Meta has released Llama 4 Scout and Llama 4 Maverick, two open-weight frontier large language models that introduce major architectural changes while expanding the company’s presence across consumer apps and cloud platforms.
Both models are designed with a native multimodal structure and a sparse mixture-of-experts (MoE) system, with Scout optimized for single-GPU use and Maverick targeting larger enterprise workloads.
The company has also revealed a 2-trillion parameter teacher model—Llama 4 Behemoth—currently still in training, and a multimodal vision model, Llama 4-V, to follow later.
While Scout is built to fit on a single H100 GPU via int4 quantization, it still offers a best-in-class 10 million token context length, a tenfold leap over previous models. It features 17 billion active parameters with 16 experts and 109 billion total parameters.
Maverick shares the same active parameter count but scales the MoE setup to 128 experts and 400 billion total parameters, enabling more sophisticated reasoning and image understanding tasks. Both models process images and text jointly through early fusion—a method where both token types are embedded in the same backbone model during pretraining.
As part of Meta’s system-level design, models were trained on up to 48 images per example, with Scout tested post-training on as many as eight. This visual grounding enables capabilities such as object localization and improved alignment between image content and language prompts. According to Meta, “Llama 4 Scout is best-in-class on image grounding, able to align user prompts with relevant visual concepts and anchor model responses to regions in the image.”
Benchmark Performance: Scout, Maverick, and Behemoth
Llama 4 Maverick is positioned by Meta as a high-performance multimodal assistant, and internal benchmarks reflect that claim. On visual reasoning tasks, it achieves 90.0 on ChartQA and 94.4 on DocVQA, outperforming both GPT-4o and Gemini 2.0 Flash. It also logs 73.7 on MathVista and 80.5 on MMLU Pro, indicating strong general reasoning capabilities.
In programming tasks, Maverick scores 43.4 on LiveCodeBench, placing it ahead of GPT-4o and Gemini 2.0 Flash, and just below DeepSeek v3.1. Its assistant performance is reinforced by an ELO rating of 1417 on LMArena. For cost-efficiency, Meta estimates inference costs between $0.19–$0.49 per million tokens under a 3:1 input-output blend.
Llama 4 Scout, while smaller in scale, holds its own among models in its class. It scores 88.8 on ChartQA, matching Maverick with 94.4 on DocVQA, and reaches 74.3 on MMLU Pro. These results highlight its effectiveness in visual and reasoning benchmarks, particularly for lightweight or single-GPU deployments.
Its high score parity with larger models in image tasks signals strong design optimizations, especially for use cases that require context-rich multimodal understanding but less infrastructure overhead.

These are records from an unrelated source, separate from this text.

-- ==== Sys2Proof/Machine/Flags.lean ====
section
/-!
DEFINITION. The add primitive with its carry capture, the flag-setting rules, the shift overflow test, the adjust constants and the
branch predicates (rules R100 to R109, R146).
-/

namespace Sys2Proof.Machine

/-- The result of the add primitive (rule R100). -/
structure AddResult where
  sum : Word
  n : Bool
  z : Bool
  v : Bool
  c : Bool
  cb : BitVec 8
deriving DecidableEq, Repr

/-- `S33`: the exact 33-bit sum (rule R100). -/
def sum33 (a b : Word) (cin : Bool) : BitVec 33 :=
  a.zeroExtend 33 + b.zeroExtend 33 + (BitVec.ofBool cin).zeroExtend 33

/-- `K33`: bit `i` is the carry into bit position `i` (rule R100). -/
def carries33 (a b : Word) (cin : Bool) : BitVec 33 :=
  a.zeroExtend 33 ^^^ b.zeroExtend 33 ^^^ sum33 a b cin

/-- The eight sampled positions 4, 8, ..., 32 of a carry vector (rules R17, R100). -/
def nibbleCarries (k : BitVec 33) : BitVec 8 :=
  BitVec.ofBool (k.getLsbD 32) ++ BitVec.ofBool (k.getLsbD 28) ++ BitVec.ofBool (k.getLsbD 24) ++
  BitVec.ofBool (k.getLsbD 20) ++ BitVec.ofBool (k.getLsbD 16) ++ BitVec.ofBool (k.getLsbD 12) ++
  BitVec.ofBool (k.getLsbD 8) ++ BitVec.ofBool (k.getLsbD 4)

/-- `ADDER(a, b, cin)` (rule R100). -/
def adder (a b : Word) (cin : Bool) : AddResult :=
  let s := sum33 a b cin
  let k := carries33 a b cin
  let sum : Word := s.extractLsb' 0 32
  { sum := sum
    n := sum.getLsbD 31
    z := sum == 0
    v := k.getLsbD 32 ^^ k.getLsbD 31
    c := k.getLsbD 32
    cb := nibbleCarries k }

/-- Subtraction is the addition of the complement (rule R102). -/
def subtractor (a b : Word) (cin : Bool) : AddResult := adder a (~~~b) cin

/-- `SETADD(t)` (rule R103). -/
def addFlags (t : AddResult) : Flags := ⟨t.n, t.z, t.v, t.c, t.cb⟩

/-- `SETNZ(r)` (rule R104). -/
def nzFlags (r : Word) : Flags := ⟨r.getLsbD 31, r == 0, false, false, 0⟩

/-- `SHLV(v, n)`: the bits `v[31 : 31-n]` are not all equal (rule R108). -/
def shiftOverflow (v : Word) (n : Nat) : Bool :=
  let top := v.sshiftRight (31 - n)
  top != 0 && top != BitVec.allOnes 32

/-- The sum over the eight digits `k` of `16^k` times a digit value chosen by `CB[k]` (rule R109). -/
def digitSum (cb : BitVec 8) (carried plain : Word) : Word :=
  [0, 1, 2, 3, 4, 5, 6, 7].foldl
    (fun acc k => acc + (if cb.getLsbD k then carried else plain) * BitVec.ofNat 32 (16 ^ k)) 0

/-- `BCDK(cb)` (rule R109). -/
def bcdConstant (cb : BitVec 8) : Word := - digitSum cb 0 6

/-- `EX3K(cb)` (rule R109). -/
def ex3Constant (cb : BitVec 8) : Word := digitSum cb 3 (-3)

/-- Signed less-than, as the flags of a compare show it (rule R146). -/
def flagLt (f : Flags) : Bool := f.n ^^ f.v

/-- The sixteen predicates (rule R146). -/
def predicate (cond : BitVec 4) (f : Flags) : Bool :=
  match cond with
  | 0x0#4 => true
  | 0x1#4 => f.n
  | 0x2#4 => f.z
  | 0x3#4 => f.v
  | 0x4#4 => f.c
  | 0x5#4 => flagLt f
  | 0x6#4 => flagLt f || f.z
  | 0x7#4 => !f.c || f.z
  | 0x8#4 => false
  | 0x9#4 => !f.n
  | 0xA#4 => !f.z
  | 0xB#4 => !f.v
  | 0xC#4 => !f.c
  | 0xD#4 => !(flagLt f)
  | 0xE#4 => !(flagLt f || f.z)
  | _ => f.c && !f.z

/-- The lookup table indexed by the nibble `N:Z:V:C`; bit `p` of an entry is predicate `p` (rule R148). -/
def predicateTable (nzvc : BitVec 4) : BitVec 16 :=
  match nzvc with
  | 0x0#4 => 0x7E81
  | 0x1#4 => 0xEE11
  | 0x2#4 => 0x16E9
  | 0x3#4 => 0x8679
  | 0x4#4 => 0x3AC5
  | 0x5#4 => 0x2AD5
  | 0x6#4 => 0x12ED
  | 0x7#4 => 0x02FD
  | 0x8#4 => 0x1CE3
  | 0x9#4 => 0x8C73
  | 0xA#4 => 0x748B
  | 0xB#4 => 0xE41B
  | 0xC#4 => 0x18E7
  | 0xD#4 => 0x08F7
  | 0xE#4 => 0x30CF
  | _ => 0x20DF

end Sys2Proof.Machine
end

Llama 4 Behemoth remains unreleased but served as the teacher model for codistillation of Maverick and Scout. With 288 billion active parameters and nearly 2 trillion total, its performance places it in the upper echelon of current LLMs. Meta reports benchmark scores of 95.0 on MATH-500, 82.2 on MMLU Pro, 73.7 on GPQA Diamond, and 85.8 on Multilingual MMLU.

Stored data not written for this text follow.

-- ==== Sys2Proof/Machine/Illegal.lean ====
section
/-!
DEFINITION. The three unassigned combinations: each raises IllegalInstruction, whatever `DST` and `S2` hold (rules R78, R139, R236).
-/

namespace Sys2Proof.Machine

/-- `OP = 1, S1 = 8` (rule R78). -/
def execIllegal18 (_dst _s2 : BitVec 4) (s : State) : Result := raise16 s .illegalInstruction

/-- `OP = 0xF, S1 = 0` (rule R139). -/
def execIllegalF0 (_dst _s2 : BitVec 4) (s : State) : Result := raise16 s .illegalInstruction

/-- `OP = 0xF, S1 = 1` (rule R139). -/
def execIllegalF1 (_dst _s2 : BitVec 4) (s : State) : Result := raise16 s .illegalInstruction

end Sys2Proof.Machine
end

These scores indicate that Behemoth surpasses Claude Sonnet 3.7, Gemini 2.0 Pro, and GPT-4.5 in STEM and multilingual reasoning tasks, reinforcing its role as the foundation for the smaller Llama 4 models.
Training Strategy and Novel Architectures
Llama 4 marks Meta’s first use of MoE layers interspersed with dense layers in production models. Only a small fraction of the parameters are activated per token, improving efficiency without significantly affecting quality. Each Maverick token is routed to one of 128 experts plus a shared expert, with all experts loaded in memory but selectively activated during inference.

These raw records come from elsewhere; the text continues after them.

/-!
PROOFS, memory. The open bus (rule R48): an address of the I/O region that no device claims answers every read with `OPEN_BUS_VALUE` and discards
every write, and each access is counted.
-/

namespace Sys2Proof.Machine

/-! ## The open-bus region -/

/-- The device search finds none exactly where no range holds the address (rule R45). -/
theorem findDevice_eq_none_iff (ds : List DeviceRange) (n a : Nat) :
    findDevice ds n a = none ↔ ∀ d ∈ ds, ¬ (d.base ≤ a ∧ a < d.base + d.len) := by
  induction ds generalizing n with
  | nil => simp [findDevice]
  | cons d ds ih =>
    rw [findDevice, List.forall_mem_cons]
    split
    next hd => simp [hd]
    next hd => rw [ih, and_iff_right hd]

/-- Memory ends where the I/O region begins, or before (rule R5). -/
theorem memSize_le_ioBase {c : Config} (hc : configOk c = true) : c.memSize ≤ c.ioBase := by
  simp only [configOk, Bool.and_eq_true, decide_eq_true_eq] at hc
  obtain ⟨⟨⟨⟨-, hmem⟩, -⟩, -⟩, -⟩ := hc
  exact hmem

/-- A word of the I/O region that no device claims is open bus (rule R40). -/
theorem region_openBus_of_unclaimed {c : Config} {ea : Word} (hc : configOk c = true)
    (h : c.ioBase ≤ ea.toNat / 4 * 4 ∧ ∀ r ∈ c.devices, ¬ (r.base ≤ ea.toNat / 4 * 4 ∧ ea.toNat / 4 * 4 < r.base + r.len)) :
    region c (wordAddr ea).toNat = .openBus := by
  obtain ⟨hio, hdev⟩ := h
  have hmem := memSize_le_ioBase hc
  rw [wordAddr_toNat, region, if_neg (by omega), if_neg (by omega), (findDevice_eq_none_iff _ _ _).2 hdev]

/-- A read of an open-bus word gives the constant and is counted (rules R48, R49). -/
theorem busRead_openBus {s : State} {ea : Word} (h : region s.cfg (wordAddr ea).toNat = .openBus) :
    busRead s ea = some (s.cfg.openBusValue, countAccess s) := by
  simp only [busRead, h]

/-- A write to an open-bus word breaks a token that watches it and is counted, no more (rules R48 to R50). -/
theorem busWrite_openBus {s : State} {ea v : Word} (h : region s.cfg (wordAddr ea).toNat = .openBus) :
    busWrite s ea v = some (countAccess { s with token := breakToken s.token (wordAddr ea) }) := by
  simp only [busWrite, h]

/-! ## Accesses that succeed -/

theorem load16_of_busRead {s t : State} {ea v : Word} {fin : State → Word → Result} (h : busRead s ea = some (v, t)) :
    load16 s ea fin = fin t v := by
  simp only [load16, h]

theorem load32_of_busRead {s t : State} {ea v : Word} {fin : State → Word → Result} (h : busRead s ea = some (v, t)) :
    load32 s ea fin = fin t v := by
  simp only [load32, h]

theorem execStore_of_busWrite {s t : State} {r x : RegNo} {disp : BitVec 16}
    (h : busWrite s (eaLong s x disp) (readReg s r) = some t) : execStore r x disp s = .next t := by
  simp only [execStore, h]

theorem execStores_of_busWrite {s t : State} {r x : RegNo} (h : busWrite s (eaShort s x) (readReg s r) = some t) :
    execStores r x s = .next t := by
  simp only [execStores, h]

/-- A fetch that the prefetch buffer does not serve reads the word of the pc and keeps it in the buffer (rule R55). -/
theorem fetchHalf_of_not_buffered {s t : State} {w : Word} (hb : ¬ Buffered s) (h : busRead s s.pc = some (w, t)) :
    fetchHalf s = some (pickHalf w s.pc, advancePc { t with prefetch := ⟨true, wordAddr s.pc, w⟩ }) := by
  have hmiss : ¬ (s.prefetch.valid && s.prefetch.addr == wordAddr s.pc) = true := by
    simpa [Buffered] using hb
  rw [fetchHalf, if_neg hmiss, h]

/-! ## What an access to the open bus leaves -/

/-- The outcome is a next state in which `d` holds `OPEN_BUS_VALUE`, memory and the devices are as before, and one access was counted. -/
def ReadsOpenBus (s : State) (d : RegNo) (o : Result) : Prop :=
  ∃ t, o = .next t ∧ RegWritten s t d s.cfg.openBusValue ∧ MemoryKept s t ∧ t.devLog = s.devLog ∧ OneAccess s t

/-- The outcome is a next state in which the registers, memory and the devices are as before, and one access was counted. -/
def DiscardsWrite (s : State) (o : Result) : Prop :=
  ∃ t, o = .next t ∧ RegsKept s t ∧ MemoryKept s t ∧ t.devLog = s.devLog ∧ OneAccess s t

/-- Computing the constant into `d` after the counted access is all that a load from the open bus does. -/
theorem Computes.readsOpenBus {s : State} {d : RegNo} {o : Result} {P : Flags → Prop}
    (h : Computes (countAccess s) o d s.cfg.openBusValue P) : ReadsOpenBus s d o := by
  obtain ⟨t, ho, hreg, -, -, -, hbus, -⟩ := h
  exact ⟨t, ho, hreg, hbus.memory, hbus.devLog, hbus.cyc, by rw [hbus.budget]; rfl⟩

/-! ## Loads -/

section Loads
variable {s : State} {d x : RegNo} {disp : BitVec 16}

theorem exec_load_openBus (h : region s.cfg (wordAddr (eaLong s x disp)).toNat = .openBus) :
    ReadsOpenBus s d (exec (.load d x disp) s) := by
  have he : exec (.load d x disp) s = finishReg (countAccess s) d s.cfg.openBusValue := load32_of_busRead (busRead_openBus h)
  exact he ▸ (finishReg_computes ..).readsOpenBus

Meta also implemented a novel positional encoding scheme called iRoPE—interleaved rotary positional embeddings—that drops the need for fixed positional tokens and improves long-context generalization. “We call this the iRoPE architecture, where ‘i’ stands for ‘interleaved’ attention layers, highlighting the long-term goal of supporting ‘infinite’ context length.”
Scout and Maverick were both pre- and post-trained with 256K context windows to improve adaptation to longer sequences. The company used FP8 precision for training to increase throughput, achieving 390 TFLOPs per GPU during Behemoth’s pretraining across 32K GPUs. MetaP, a system for dynamically scaling initialization and learning rates, was used to generalize hyperparameter tuning across varying model sizes and batch configurations.
Cloud Availability and Licensing Changes
Meta is making Llama 4 Scout Llama 4 Maverick available for download on llama.com and Hugging Face. For the launch, Meta partnered with major cloud providers to expedite adoption. AWS already added Llama 4 Scout and Llama 4 Maverick to Amazon SageMaker JumpStart, with Bedrock support expected soon. Simultaneously, Microsoft rolled out support through Azure AI Foundry and Azure Databricks.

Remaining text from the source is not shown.